def execSetupAns (port : Nat) (p : Packet) (s : State) : Out := need (isPort port) (setupAns port p s)

/-- PATH_TEARDOWN (R455): refused while a LAUNCH of the context is in flight; it waits until its flows' tracked requests are released. -/
def pathTeardown (q : QRef) (s : State) : State :=
  s.command q fun s p => match p.cmd with
    | .pathTeardown c path =>
      let fs := s.pathFlows c path
      if !s.alive c || (s.launchOf c).isSome || (fs.isEmpty && path != 0xFFFFFFFF) then s.endCmd q 1 0 0
      else if fs.any fun f => ((s.flow? f).map fun x => !x.window.isEmpty).getD false then s
      else (s.dropPaths c path).endCmd q 0 0 0
    | _ => s

def execPathTeardown (q : QRef) (s : State) : Out := need (isQueue q) (pathTeardown q s)

/-! ## Groups (R462 to R464) -/

/-- A member lands a group's packet (R462). -/
def State.groupLand (s : State) (port : Nat) (p : Packet) : State :=
  let k := rxKeyOf p.srcPkg p.flow true
  let l := p.data.take 936
  match s.rx? k with
  | none => s
  | some x =>
    let a := x.landBase + bits p.addr.toNat 0 32
    s.towards port p a l.length (s.accept port k p fun s x => s.farStore port x a l)

/-- GROUP_WRITE: copies go on by every transit entry of the group on the link die that leads to a member not pruned, and a member lands its own (R462, R463). -/
def groupWrite (port : Nat) (p : Packet) (s : State) : State :=
  let outs := s.transits.filter fun t => t.srcPkg == p.srcPkg && t.flow == p.flow && t.group && t.die == 88 + port && t.members.any fun m => !t.pruned.contains m
  (each ((outs.map (·.outPort)).foldl addTo []) s fun s o => s.cross port o [p]).groupLand port p

def execGroupWrite (port : Nat) (p : Packet) (s : State) : Out := need (isPort port) (groupWrite port p s)

/-- GROUP_ACK at the root (R462). -/
def groupAck (port : Nat) (p : Packet) (s : State) : State :=
  if p.dstPkg ≠ s.pkgId then s.backward port p true
  else match s.groupOf p with
    | none => s
    | some k => (s.memberAck k p).adopt port ((s.group? k).getD {}).ctx p.data

def execGroupAck (port : Nat) (p : Packet) (s : State) : Out := need (isPort port) (groupAck port p s)

/-- One member is pruned (R463, R464): F_MCAST_PRUNED with the first group offset that it has not acknowledged, the record forwarded to it, and the replicators of its
branch told (how they learn of it is a DESIGN CHOICE, log entry 39). -/
def State.pruneMember (s : State) (k : Nat) (g : Group) (m : Member) : State :=
  let first := ((g.window[ackedOf g m]?).map fun p => bits p.addr.toNat 0 32).getD 0
  let s := s.modGroup k fun g => { g with members := g.members.map fun x => if x.pkg = m.pkg then { x with pruned := true } else x }
  ((s.sendMember g { prune := true } m).raise s.keeperDie fMcastPruned [g.ctx] (le 2 g.id ++ le 2 m.pkg ++ le 8 first)).send (.prune (s.ctx g.ctx).job g.id m.pkg first (s.count s.keeperDie))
::::::
REQUIREMENT
Each line of the data that includes "groupAck" should be copied.

ANSWER TO THE PROBLEM
def groupAck (port : Nat) (p : Packet) (s : State) : State :=
def execGroupAck (port : Nat) (p : Packet) (s : State) : Out := need (isPort port) (groupAck port p s)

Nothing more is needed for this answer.